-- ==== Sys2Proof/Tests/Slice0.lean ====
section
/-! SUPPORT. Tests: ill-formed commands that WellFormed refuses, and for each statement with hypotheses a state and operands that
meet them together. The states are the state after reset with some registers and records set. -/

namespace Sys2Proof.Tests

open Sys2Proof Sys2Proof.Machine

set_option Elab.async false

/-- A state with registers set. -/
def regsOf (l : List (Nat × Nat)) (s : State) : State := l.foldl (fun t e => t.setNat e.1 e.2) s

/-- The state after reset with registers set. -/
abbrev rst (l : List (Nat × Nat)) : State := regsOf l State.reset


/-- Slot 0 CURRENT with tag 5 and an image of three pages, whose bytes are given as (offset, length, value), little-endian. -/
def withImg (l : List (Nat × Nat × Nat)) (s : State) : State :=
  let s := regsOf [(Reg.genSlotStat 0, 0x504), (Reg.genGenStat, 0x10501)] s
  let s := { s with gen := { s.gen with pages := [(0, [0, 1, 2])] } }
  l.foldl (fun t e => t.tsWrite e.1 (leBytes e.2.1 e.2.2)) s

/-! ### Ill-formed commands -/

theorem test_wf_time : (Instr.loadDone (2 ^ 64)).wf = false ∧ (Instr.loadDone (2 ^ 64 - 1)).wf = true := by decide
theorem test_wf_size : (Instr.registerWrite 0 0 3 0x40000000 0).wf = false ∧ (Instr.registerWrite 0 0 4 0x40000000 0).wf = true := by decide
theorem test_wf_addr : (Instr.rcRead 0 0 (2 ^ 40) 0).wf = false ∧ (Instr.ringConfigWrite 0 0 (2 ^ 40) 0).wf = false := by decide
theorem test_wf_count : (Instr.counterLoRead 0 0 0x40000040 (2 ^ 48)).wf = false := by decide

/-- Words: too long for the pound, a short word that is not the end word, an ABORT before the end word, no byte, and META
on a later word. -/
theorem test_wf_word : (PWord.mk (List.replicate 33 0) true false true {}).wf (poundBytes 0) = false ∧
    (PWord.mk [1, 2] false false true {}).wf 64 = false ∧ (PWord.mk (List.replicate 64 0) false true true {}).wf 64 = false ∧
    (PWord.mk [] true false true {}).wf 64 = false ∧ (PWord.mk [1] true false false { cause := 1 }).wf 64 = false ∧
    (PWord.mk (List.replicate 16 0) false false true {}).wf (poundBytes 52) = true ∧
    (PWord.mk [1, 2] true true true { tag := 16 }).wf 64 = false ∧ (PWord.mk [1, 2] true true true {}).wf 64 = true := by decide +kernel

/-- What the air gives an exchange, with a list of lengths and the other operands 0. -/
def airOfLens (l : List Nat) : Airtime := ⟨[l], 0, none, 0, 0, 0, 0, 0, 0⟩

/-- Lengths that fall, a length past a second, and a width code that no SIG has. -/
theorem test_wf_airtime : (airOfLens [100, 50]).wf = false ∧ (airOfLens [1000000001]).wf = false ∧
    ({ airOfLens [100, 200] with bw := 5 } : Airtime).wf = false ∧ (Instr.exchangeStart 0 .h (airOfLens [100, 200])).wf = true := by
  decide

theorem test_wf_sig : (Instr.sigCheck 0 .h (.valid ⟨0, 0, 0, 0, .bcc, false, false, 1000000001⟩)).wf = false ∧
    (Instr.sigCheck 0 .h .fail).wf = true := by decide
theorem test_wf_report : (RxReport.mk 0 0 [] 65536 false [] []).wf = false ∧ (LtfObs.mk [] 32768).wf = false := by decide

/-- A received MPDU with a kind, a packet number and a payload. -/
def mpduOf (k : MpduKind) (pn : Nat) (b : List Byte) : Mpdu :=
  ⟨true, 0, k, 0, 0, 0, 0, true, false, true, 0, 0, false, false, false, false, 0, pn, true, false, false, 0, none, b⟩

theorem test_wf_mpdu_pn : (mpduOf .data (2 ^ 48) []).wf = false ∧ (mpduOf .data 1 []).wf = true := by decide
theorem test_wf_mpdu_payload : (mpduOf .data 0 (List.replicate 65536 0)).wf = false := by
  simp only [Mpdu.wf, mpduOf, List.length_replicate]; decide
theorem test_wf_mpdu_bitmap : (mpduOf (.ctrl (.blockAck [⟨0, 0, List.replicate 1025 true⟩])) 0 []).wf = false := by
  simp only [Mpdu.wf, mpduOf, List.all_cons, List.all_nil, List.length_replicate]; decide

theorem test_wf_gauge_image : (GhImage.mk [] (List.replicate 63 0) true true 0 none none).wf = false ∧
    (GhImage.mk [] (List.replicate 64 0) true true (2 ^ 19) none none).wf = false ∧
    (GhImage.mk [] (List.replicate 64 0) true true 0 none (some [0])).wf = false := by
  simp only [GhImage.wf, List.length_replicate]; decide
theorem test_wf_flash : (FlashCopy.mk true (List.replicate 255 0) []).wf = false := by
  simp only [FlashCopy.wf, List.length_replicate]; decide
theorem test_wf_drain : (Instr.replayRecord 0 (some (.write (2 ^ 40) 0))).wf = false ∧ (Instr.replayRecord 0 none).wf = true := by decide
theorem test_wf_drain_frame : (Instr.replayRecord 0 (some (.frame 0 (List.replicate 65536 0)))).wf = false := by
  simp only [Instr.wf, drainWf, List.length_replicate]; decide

------------

- _TASK INSTRUCTIONS_: Retype the entries exactly; leave nothing out.

- _SOLUTION FOR THIS TASK_:
-- ==== Sys2Proof/Tests/Slice0.lean ====
section
/-! SUPPORT. Tests: ill-formed commands that WellFormed refuses, and for each statement with hypotheses a state and operands that
meet them together. The states are the state after reset with some registers and records set. -/

namespace Sys2Proof.Tests

open Sys2Proof Sys2Proof.Machine

set_option Elab.async false

/-- A state with registers set. -/
def regsOf (l : List (Nat × Nat)) (s : State) : State := l.foldl (fun t e => t.setNat e.1 e.2) s

/-- The state after reset with registers set. -/
abbrev rst (l : List (Nat × Nat)) : State := regsOf l State.reset


/-- Slot 0 CURRENT with tag 5 and an image of three pages, whose bytes are given as (offset, length, value), little-endian. -/
def withImg (l : List (Nat × Nat × Nat)) (s : State) : State :=
  let s := regsOf [(Reg.genSlotStat 0, 0x504), (Reg.genGenStat, 0x10501)] s
  let s := { s with gen := { s.gen with pages := [(0, [0, 1, 2])] } }
  l.foldl (fun t e => t.tsWrite e.1 (leBytes e.2.1 e.2.2)) s

/-! ### Ill-formed commands -/

theorem test_wf_time : (Instr.loadDone (2 ^ 64)).wf = false ∧ (Instr.loadDone (2 ^ 64 - 1)).wf = true := by decide
theorem test_wf_size : (Instr.registerWrite 0 0 3 0x40000000 0).wf = false ∧ (Instr.registerWrite 0 0 4 0x40000000 0).wf = true := by decide
theorem test_wf_addr : (Instr.rcRead 0 0 (2 ^ 40) 0).wf = false ∧ (Instr.ringConfigWrite 0 0 (2 ^ 40) 0).wf = false := by decide
theorem test_wf_count : (Instr.counterLoRead 0 0 0x40000040 (2 ^ 48)).wf = false := by decide

/-- Words: too long for the pound, a short word that is not the end word, an ABORT before the end word, no byte, and META
on a later word. -/
theorem test_wf_word : (PWord.mk (List.replicate 33 0) true false true {}).wf (poundBytes 0) = false ∧
    (PWord.mk [1, 2] false false true {}).wf 64 = false ∧ (PWord.mk (List.replicate 64 0) false true true {}).wf 64 = false ∧
    (PWord.mk [] true false true {}).wf 64 = false ∧ (PWord.mk [1] true false false { cause := 1 }).wf 64 = false ∧
    (PWord.mk (List.replicate 16 0) false false true {}).wf (poundBytes 52) = true ∧
    (PWord.mk [1, 2] true true true { tag := 16 }).wf 64 = false ∧ (PWord.mk [1, 2] true true true {}).wf 64 = true := by decide +kernel

/-- What the air gives an exchange, with a list of lengths and the other operands 0. -/
def airOfLens (l : List Nat) : Airtime := ⟨[l], 0, none, 0, 0, 0, 0, 0, 0⟩

/-- Lengths that fall, a length past a second, and a width code that no SIG has. -/
theorem test_wf_airtime : (airOfLens [100, 50]).wf = false ∧ (airOfLens [1000000001]).wf = false ∧
    ({ airOfLens [100, 200] with bw := 5 } : Airtime).wf = false ∧ (Instr.exchangeStart 0 .h (airOfLens [100, 200])).wf = true := by
  decide

theorem test_wf_sig : (Instr.sigCheck 0 .h (.valid ⟨0, 0, 0, 0, .bcc, false, false, 1000000001⟩)).wf = false ∧
    (Instr.sigCheck 0 .h .fail).wf = true := by decide
theorem test_wf_report : (RxReport.mk 0 0 [] 65536 false [] []).wf = false ∧ (LtfObs.mk [] 32768).wf = false := by decide

/-- A received MPDU with a kind, a packet number and a payload. -/
def mpduOf (k : MpduKind) (pn : Nat) (b : List Byte) : Mpdu :=
  ⟨true, 0, k, 0, 0, 0, 0, true, false, true, 0, 0, false, false, false, false, 0, pn, true, false, false, 0, none, b⟩

theorem test_wf_mpdu_pn : (mpduOf .data (2 ^ 48) []).wf = false ∧ (mpduOf .data 1 []).wf = true := by decide
theorem test_wf_mpdu_payload : (mpduOf .data 0 (List.replicate 65536 0)).wf = false := by
  simp only [Mpdu.wf, mpduOf, List.length_replicate]; decide
theorem test_wf_mpdu_bitmap : (mpduOf (.ctrl (.blockAck [⟨0, 0, List.replicate 1025 true⟩])) 0 []).wf = false := by
  simp only [Mpdu.wf, mpduOf, List.all_cons, List.all_nil, List.length_replicate]; decide

theorem test_wf_gauge_image : (GhImage.mk [] (List.replicate 63 0) true true 0 none none).wf = false ∧
    (GhImage.mk [] (List.replicate 64 0) true true (2 ^ 19) none none).wf = false ∧
    (GhImage.mk [] (List.replicate 64 0) true true 0 none (some [0])).wf = false := by
  simp only [GhImage.wf, List.length_replicate]; decide
theorem test_wf_flash : (FlashCopy.mk true (List.replicate 255 0) []).wf = false := by
  simp only [FlashCopy.wf, List.length_replicate]; decide
theorem test_wf_drain : (Instr.replayRecord 0 (some (.write (2 ^ 40) 0))).wf = false ∧ (Instr.replayRecord 0 none).wf = true := by decide
theorem test_wf_drain_frame : (Instr.replayRecord 0 (some (.frame 0 (List.replicate 65536 0)))).wf = false := by
  simp only [Instr.wf, drainWf, List.length_replicate]; decide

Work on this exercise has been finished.